What is needed
Please repeat the listing exactly, starting at its first line and stopping after the line that contains "match t with".

Records for the exercise

/-- R130: a loop adapts while its ADAPT bit is set and its hold bit is not; CTLE_FORCE holds the CTLE's (Table 5-12). -/
def ctleAdapts (s : State) (sd : Side) (p : Pos) : Bool :=
  let n := getLane s sd p
  follows s sd p && (eqAt s.last.working sd p).ctleAdapt && !n.rx.ctleHold && !n.eq.ctleForce

def dfeAdapts (s : State) (sd : Side) (p : Pos) : Bool :=
  follows s sd p && (eqAt s.last.working sd p).dfeAdapt && !(getLane s sd p).rx.dfeHold

/-- DESIGN CHOICE (log entry 76): the EQ entry has no ADAPT bit for the VGA, so LNCTL's hold bit alone decides. -/
def vgaAdapts (s : State) (sd : Side) (p : Pos) : Bool := follows s sd p && !(getLane s sd p).rx.vgaHold

/-- One trim step put into effect: RAMPING while the trims still move. -/
def moveTrim (s : State) (sd : Side) (p : Pos) (receive : Bool) (f : LaneCal → LaneCal) : State :=
  if !trimsMove s sd p receive then s
  else modCal s sd p fun n =>
    if receive then settleRx { f n with rampRx := true } else settleTx { f n with rampTx := true }

/-- The PRE and POST ramp of a lane is abandoned while its link equalises and answers presets (R155, R271). -/
def rampFrozen (s : State) (sd : Side) (p : Pos) : Bool :=
  match txLink s sd p with
  | some l => equalises (getLink s l).st && isPart s l && (txAt s.last.working sd p).acceptReq
  | none => false

/-- CTLE or VGA moves; a Job's scan on the receiver notes a change (MFL[1], Table 8-3). -/
def moveEq (s : State) (sd : Side) (p : Pos) (f : LaneEq → LaneEq) : State :=
  let n := (getLane s sd p).eq
  let m := f n
  let s := modEq s sd p fun _ => m
  if m.ctle = n.ctle ∧ m.vga = n.vga then s
  else modJob s (.lane sd p) fun j => match j.prog with
    | .eye h g r t => { j with prog := .eye h (g ||| 2) r t }
    | _ => j

/-- One step of one setting (R128 to R130, R155, R262). New CTLE and VGA targets of a changed EQ entry are reached before the
loops adapt (R166). DESIGN CHOICE (log entry 85): a hold bit does not keep the code from them. -/
def trimStep (s : State) (sd : Side) (p : Pos) (t : TrimStep) : State :=
  let e := eqAt s.last.working sd p
  match t with
  | .ctle up => moveEq s sd p fun n => match n.ctleGoal with
      | some g => if n.ctleForce then n else
          let c := toward n.ctle g
          { n with ctle := c, ctleGoal := if c = g then none else some g }
      | none => if ctleAdapts s sd p then { n with ctle := nudge n.ctle up e.ctleMin e.ctleMax } else n
  | .vga up => moveEq s sd p fun n => match n.vgaGoal with
      | some g =>
        let c := toward n.vga g
        { n with vga := c, vgaGoal := if c = g then none else some g }
      | none => if vgaAdapts s sd p then { n with vga := nudge n.vga up 0 31 } else n
  | .dfe k up =>
    if dfeAdapts s sd p then
      modEq s sd p fun n => { n with dfe := vmod n.dfe k fun x => nudgeSigned x up e.dfeLimit }
    else s
  | .ofsD up => moveTrim s sd p true fun n => { n with ofsD := trimSigned (n.homeRx.map (·.ofsD)) n.ofsD up }
  | .ofsE up => moveTrim s sd p true fun n => { n with ofsE := trimSigned (n.homeRx.map (·.ofsE)) n.ofsE up }
  | .ofsO up => moveTrim s sd p true fun n => { n with ofsO := trimSigned (n.homeRx.map (·.ofsO)) n.ofsO up }
  | .rxterm up => moveTrim s sd p true fun n => { n with rxTerm := trimCode (n.homeRx.map (·.term)) n.rxTerm up 0 31 }
  | .txterm up => moveTrim s sd p false fun n => { n with txTerm := trimCode (n.homeTx.map (·.term)) n.txTerm up 0 31 }
  | .txgain up => moveTrim s sd p false fun n => { n with txGain := trimCode (n.homeTx.map (·.gain)) n.txGain up 0 63 }
  | .pre => if rampFrozen s sd p then s else modTx s sd p fun n => { n with preAct := toward n.preAct n.pre }
  | .post => if rampFrozen s sd p then s else modTx s sd p fun n => { n with postAct := toward n.postAct n.post }
  | .swing => modTx s sd p swingStep
  | .ctleSet =>
    moveEq s sd p fun n => if n.ctleForce then { n with ctle := toward n.ctle (ctleTarget e n.ctleSet) } else n

/-- R262: one step of one setting of Table 9-4. -/
def execTrimRampStep (sd : Side) (p : Pos) (t : TrimStep) (s : State) : Host.Outcome State Fault Refusal :=
  done (if rxPowered s sd p then trimStep s sd p t else s)

/-! ### Snapshots (R162, R163) -/

/-- R162. -/
def execLnsnapTake (c : Ctx) (sd : Side) (p : Pos) (v : Word) (s : State) : Host.Outcome State Fault Refusal :=
  done (writeTo s c (.lnsnap sd p) (setBit v 0 true))

/-- R163. -/
def execLnsnapRelease (c : Ctx) (sd : Side) (p : Pos) (v : Word) (s : State) : Host.Outcome State Fault Refusal :=
  done (writeTo s c (.lnsnap sd p) (setBit v 1 true))

/-- R163: 100 ms after it was taken; OWNER keeps the last owner. -/
def execSnapshotExpiry (sd : Side) (p : Pos) (s : State) : Host.Outcome State Fault Refusal :=
  done (modSnap s sd p fun n => { n with held := false })

/-! ### PLLs (R164, Table 17-2) -/

/-- PLL_LOSS of PLL q: its unlock bit, the safety source and the event. -/
def pllUnlocked (s : State) (q : PllNo) : State :=
  let s := { s with
    power := { s.power with unlock := vput s.power.unlock q true }
    evt := { s.evt with pllLoss := true } }
  logEvent s 0x0C04 0 [BitVec.ofNat 8 q.val]

/-- R164, R193, R469: a side PLL that was in lock, and that a family and the links keep powered (R146, Table 7-6). -/
def execSidePllLoss (q : SidePll) (s : State) : Host.Outcome State Fault Refusal :=
  if s.boot.inReset || s.dev.standby || s.last.working.pllfam[q] == .off || s.power.unlock[q.castSucc] || pllDown s q then
    done s
  else done (pllLost (pllUnlocked s q.castSucc) q)

/-- R469: the core PLL's loss stands the device aside; DTIME free-runs. -/
def execCorePllLoss (s : State) : Host.Outcome State Fault Refusal :=
  if s.boot.inReset || s.dev.standby || s.power.unlock[4] then done s
  else
    let s := pllUnlocked s 4
    done (settle { s with dev := { s.dev with aside := true } })

/-- Table 17-2: a relock attempt; on success the PLL is in lock again, with its VCO band chosen anew, and the Transparent lanes that it clocks are restored
where nothing else is missing (R198). -/
def execPllRelockAttempt (q : PllNo) (ok : Bool) (s : State) : Host.Outcome State Fault Refusal :=
  if !ok || !s.power.unlock[q] then done s
  else
    let s := { s with power := { s.power with unlock := vput s.power.unlock q false } }
    let s := if h : q.val < 4 then lockPlls s [⟨q.val, h⟩] else s
    done (allLanes.foldl (fun t n => restoreTransparent t n.1 n.2) s)

/-! ### Signal detect (R187, R188) -/

/-- Eight DISABLE sets have been forwarded from a side (R188). -/
def disabledFrom (k : Link) : Side → Bool
  | .A => k.disA
  | .B => k.disB

/-- Idle on logical lane 0 of a link: it ends LOOPBACK on the looped side, and disables a link whose partner has asked for it
on that side; in RETRAIN the rate is to be detected again (Table 6-5). -/
def laneZeroIdle (s : State) (l : LinkNo) (sd : Side) : State :=
  let k := getLink s l
  if k.st == .loopback then (if k.lpbkSide == sd then enterDetect s l 0 else s)
  else if disabledFrom k sd && k.st != .disabled && k.st != .notTraining then
    enterDisabled (modLink s l fun x => { x with partnerDis := true }) l
  else if k.st == .retrain then modLink s l fun x => { x with rateOld := !isLoopTimed s l }
  else s

/-- R187, R188: electrical idle for at least 1 µs. -/
def execElectricalIdleDetected (sd : Side) (p : Pos) (s : State) : Host.Outcome State Fault Refusal :=
  if !detectsSignal s sd p then done s
  else
    let s := modRx s sd p fun n => { n with sigDet := false }
    done <| match feeds s sd p with
      | some (l, k) => if k.val = 0 && isPart s l then laneZeroIdle s l sd else s
      | none => s

/-- R188: signal on logical lane 0 ends DISABLED where the partner disabled the link and LNKCTL.DISABLE is 0. -/
def execSignalDetected (sd : Side) (p : Pos) (s : State) : Host.Outcome State Fault Refusal :=
  if !detectsSignal s sd p then done s
  else
    let s := modRx s sd p fun n => { n with sigDet := true }
    done <| match feeds s sd p with
      | some (l, k) =>
        let x := getLink s l
        if k.val = 0 && x.st == .disabled && !x.disable && x.partnerDis then enterDetect s l 0 else s
      | none => s

end Sys2Proof.Machine
end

Answer section
/-- R130: a loop adapts while its ADAPT bit is set and its hold bit is not; CTLE_FORCE holds the CTLE's (Table 5-12). -/
def ctleAdapts (s : State) (sd : Side) (p : Pos) : Bool :=
  let n := getLane s sd p
  follows s sd p && (eqAt s.last.working sd p).ctleAdapt && !n.rx.ctleHold && !n.eq.ctleForce

def dfeAdapts (s : State) (sd : Side) (p : Pos) : Bool :=
  follows s sd p && (eqAt s.last.working sd p).dfeAdapt && !(getLane s sd p).rx.dfeHold

/-- DESIGN CHOICE (log entry 76): the EQ entry has no ADAPT bit for the VGA, so LNCTL's hold bit alone decides. -/
def vgaAdapts (s : State) (sd : Side) (p : Pos) : Bool := follows s sd p && !(getLane s sd p).rx.vgaHold

/-- One trim step put into effect: RAMPING while the trims still move. -/
def moveTrim (s : State) (sd : Side) (p : Pos) (receive : Bool) (f : LaneCal → LaneCal) : State :=
  if !trimsMove s sd p receive then s
  else modCal s sd p fun n =>
    if receive then settleRx { f n with rampRx := true } else settleTx { f n with rampTx := true }

/-- The PRE and POST ramp of a lane is abandoned while its link equalises and answers presets (R155, R271). -/
def rampFrozen (s : State) (sd : Side) (p : Pos) : Bool :=
  match txLink s sd p with
  | some l => equalises (getLink s l).st && isPart s l && (txAt s.last.working sd p).acceptReq
  | none => false

/-- CTLE or VGA moves; a Job's scan on the receiver notes a change (MFL[1], Table 8-3). -/
def moveEq (s : State) (sd : Side) (p : Pos) (f : LaneEq → LaneEq) : State :=
  let n := (getLane s sd p).eq
  let m := f n
  let s := modEq s sd p fun _ => m
  if m.ctle = n.ctle ∧ m.vga = n.vga then s
  else modJob s (.lane sd p) fun j => match j.prog with
    | .eye h g r t => { j with prog := .eye h (g ||| 2) r t }
    | _ => j

/-- One step of one setting (R128 to R130, R155, R262). New CTLE and VGA targets of a changed EQ entry are reached before the
loops adapt (R166). DESIGN CHOICE (log entry 85): a hold bit does not keep the code from them. -/
def trimStep (s : State) (sd : Side) (p : Pos) (t : TrimStep) : State :=
  let e := eqAt s.last.working sd p
  match t with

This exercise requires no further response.